These days, he finds himself prefer things the way they are instead of hoping

for change. After all, he's spent the first half of his life learning lessons

and wanted to hold onto what's learned for a while.

 

Three months ago, the DMV urged him to upgrade his expiring driver's license to

a new Real ID that he could use to board an airplane. He immediately set out to

search on their Website for a way to downgrade, maybe, to a Fake one. In the

end, he had to settle with something inbetween, which was of the exact kind of

DL that he's used for the past 16 years.

 

At work, he used to hate changes in the code except for his own. Sometimes, he

had a good reason: the major module he contributed has stood the test of time

and given no problems. This gave him the right to be bitter for a while that

the author of the code replaced by this work got promoted to architect and yet

Bill himself had stuck at the position of a senior engineer.

 

But nowadays, he has come to terms with others' code. He even can appreciate the

buggy. For one thing, aging has seemed to improve his immunity to headaches, and

he no longer feels pressure from work no matter how serious or urgent a problem

looks. He has started to see bugs as the reason for an older and more experienced

programmer to stay engaged with the world.

 

Among bugs, performance issues are often hard to fix. The software works

correctly, which is expected, but just not fast enough, which is intolerable as 

it makes the product look bad compared with competition. Pressure would trickle

down the food chain from Wall Street (read the god of greed and fear) to

customers to vendors and to managers and eventually, the buck stops at a few

programmers.

 

Recently, Bill was drafted from his little forgotten corner to help put out fire

before the release. He and the team lead both worked on a tough bug.

 

From the beginning, he made the mistake by digging at the wrong part of the

code and got nowhere. It was more revealing that after he showed what

he had done so far, no one could point out the flaw in his assumptions. At this

level, the corporate heirachy was useless at best and often harmful. Following 

managers or higher-ranked engineers, one could end up just as clueless.

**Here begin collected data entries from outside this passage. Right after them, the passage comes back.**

/-- VSEL (R166). -/
def execVsel (o : OpV3) (s : State) : Host.Outcome State Fault Refusal :=
  vOp s o.g (fun s =>
    let W := vWidth o.w
    let a := s.vA o.sl o.a o.l W
    let r := s.vB o.sl o.b W
    match r.2 with
    | none => r.1
    | some ob =>
      let w := tagBits a.2
      let n := W / w
      let m := s.readK ((if o.sl then 8 else 0) + 1)
      let b := s.vConv o.sl ob a.2 W
      (r.1.vput o.sl o.m o.d.toNat w n a.2
        ((List.range n).map (fun i => if m.getLsbD i then a.1.getD i 0 else b.1.getD i 0)) 3).warns b.2)

/-- A mask operation on all 256 bits (R167). -/
def vMask (s : State) (sl msk : Bool) (g : BitVec 4) (k j h : BitVec 3) (l : BitVec 2)
    (f : BitVec 256 → BitVec 256 → BitVec 256) : Host.Outcome State Fault Refusal :=
  vOp s g (fun s =>
    let b := if sl then 8 else 0
    (((s.writeK (b + k.toNat) (f (s.readK (b + j.toNat)) (s.readK (b + h.toNat))) 1).warn wMSKIGN msk).warn wLPIGN (l != 0)))

/-- KAND. -/
def execKand (o : OpVK) (s : State) : Host.Outcome State Fault Refusal := vMask s o.sl o.m o.g o.k o.j o.h o.l (fun a b => a &&& b)
/-- KOR. -/
def execKor (o : OpVK) (s : State) : Host.Outcome State Fault Refusal := vMask s o.sl o.m o.g o.k o.j o.h o.l (fun a b => a ||| b)
/-- KXOR. -/
def execKxor (o : OpVK) (s : State) : Host.Outcome State Fault Refusal := vMask s o.sl o.m o.g o.k o.j o.h o.l (fun a b => a ^^^ b)
/-- KNOT. -/
def execKnot (o : OpVK1) (s : State) : Host.Outcome State Fault Refusal := vMask s o.sl o.m o.g o.k o.j o.j o.l (fun a _ => ~~~ a)

/-- KPOP (R168). -/
def execKpop (o : OpVKp) (s : State) : Host.Outcome State Fault Refusal :=
  vOp s o.g (fun s =>
    let m := s.readK ((if o.sl then 8 else 0) + o.j.toNat)
    let n := vWidth o.w / 32
    (s.vput o.sl o.m o.d.toNat 32 n 4
      (((List.range 256).filter (fun i => m.getLsbD i)).length :: List.replicate (n - 1) 0) 3).warn wLPIGN (o.l != 0))

/-! ### Conversion and block quantisation (R169 to R173) -/

/-- The warnings of a rounding mode where no rounding can occur. -/
def intLike (t : Nat) : Bool := decide (t ≤ 6) || t == 14

/-- VCVT (R169): stochastic rounding takes one step for each result element (R101, R102). -/
def execVcvt (o : OpVCv) (s : State) : Host.Outcome State Fault Refusal :=
  vOp s o.g (fun s =>
    let W := vWidth o.w
    let v := s.readV o.sl o.a.toNat
    let t := o.t.toNat
    let wt := tagBits t
    let ws := tagBits v.tag
    let n := W / max ws wt
    let src := elemsOf ws n v.bits.toNat
    let mode := o.r.toNat
    if t = 12 ∨ t = 13 ∨ v.tag = 12 ∨ v.tag = 13 then s.fmtop o.sl o.m o.d.toNat wt n t 4
    else if intLike v.tag && intLike t then
      (s.vput o.sl o.m o.d.toNat wt n t (src.map (convElem .rne v.tag t)) 4).warn wRNDNA (mode != 0)
    else if mode = 4 then
      let st := s.core.sync.rng
      (s.vput o.sl o.m o.d.toNat wt n t ((List.range n).map (fun i => convElem (rsMode st i) v.tag t (src.getD i 0))) 4).modSync
        (fun y => { y with rng := rngSteps n st })
    else s.vput o.sl o.m o.d.toNat wt n t (src.map (convElem (RMode.ofCode mode) v.tag t)) 4)

/-- VRND (R170). On an integer tag a stochastic mode meets two rows of R46, and both WARN bits are set. -/
def execVrnd (o : OpVRn) (s : State) : Host.Outcome State Fault Refusal :=
  vOp s o.g (fun s =>
    let W := vWidth o.w
    let v := s.readV o.sl o.a.toNat
    let w := tagBits v.tag
    let n := W / w
    let src := elemsOf w n v.bits.toNat
    let mode := o.r.toNat
    -- stochastic rounding is replaced by RNE, on every tag (R46; log entry 114)
    let s := s.warn wSTOCH (mode == 4)
    if !okMul v.tag then s.fmtop o.sl o.m o.d.toNat w n v.tag 4
    else if isFloatTag v.tag then
      let rnd (b : Nat) : Nat :=
        match numOf v.tag b with
        | .fin neg m e => (floatFmt v.tag).round .rne (.fin neg (roundMul (RMode.ofCode (if mode = 4 then 0 else mode)) neg m e 0) 0)
        | x => (floatFmt v.tag).round .rne x
      s.vput o.sl o.m o.d.toNat w n v.tag (src.map rnd) 4
    else (s.vput o.sl o.m o.d.toNat w n v.tag src 4).warn wRNDNA (mode != 0))

/-- VQBLK (R171): the blocks it does not write keep their bits. -/
def execVqblk (o : OpVQb) (s : State) : Host.Outcome State Fault Refusal :=
  vOp s o.g (fun s =>
    let W := vWidth o.w
    let a := s.vA o.sl o.a o.l W
    let n := W / tagBits a.2
    let nb := max 1 (n / 32)
    let m := s.mask0 o.sl
    let ok := isFloatTag a.2
    let d := o.d.toNat
    let bo := o.o.toNat
    let block (b : Nat) : List Nat × Nat :=
      if ok then quantBlock ((List.range 32).map (fun i => if 32 * b + i < n then numOf a.2 (a.1.getD (32 * b + i) 0) else .fin false 0 0))
      else (List.replicate 32 0, 0)
    let blocks := (List.range nb).filter (fun b => decide (bo + b ≤ 7) && (!o.m || m.getLsbD (bo + b)))
    let out := blocks.map (fun b => (bo + b, block b))
    let codes := elemsOf 128 8 (s.oldBits o.sl d)
    let metas := elemsOf 16 64 (s.oldBits o.sl (d + 1))
    let codes' := (List.range 8).map (fun k => match out.find? (fun p => p.1 == k) with
      | some p => packElems 4 p.2.1 | none => codes.getD k 0)
    let metas' := (List.range 64).map (fun k => match out.find? (fun p => p.1 == k) with
      | some p => p.2.2 | none => metas.getD k 0)
    (((s.writeVMerged o.sl d { bits := BitVec.ofNat 1024 (packElems 128 codes'), tag := 12 } 4).writeVMerged o.sl (d + 1)
      { bits := BitVec.ofNat 1024 (packElems 16 metas'), tag := 13 } 4)).warn wFMTOP (!ok || decide (8 < bo + nb)))

/-- The target tag of VDQBLK. -/
def dqTag (t : BitVec 2) : Nat := if t = 0 then 9 else if t = 1 then 8 else 7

Everyone was created equal before the sphaghetti code that defied human

understanding.

 

Following nobody and rejecting input from others was Bill's forte. He was not

quick enough to question his own premises, though. Instead, a false confidence

took hold of him as he approached his task with aplomb like never before.

 

Two weeks of intense collective theorizing and scrutinizing passed in a blink 

and at the end of a Wed when they checked, the program miraculously sped up!

Everyone was happy and eager to accept that the last change just made by the

team lead gave the boost and to leave the matter behind.

 

Everyone but Bill. To him, the last change did not click and it felt worse not

knowing the root cause of a fix than that of a bug. Besides, he was keener on

stabbing at others' balloons than his own. Again ignoring the rest, he spent

another day to find out what really happened: it was fixed by accident by an 

inexperienced programmer working on a totally different issue and his change

was committed earlier that Wed!

 

No one cheered the finding. In fact, the truth might have underwhelmed some but

to Bill, it was like a Sherlock Holms story and finally the puzzle was complete.

Moreover, this time he had fun by focusing on the task and never letting ego get

in the way, which felt even more winning than solving problems outright.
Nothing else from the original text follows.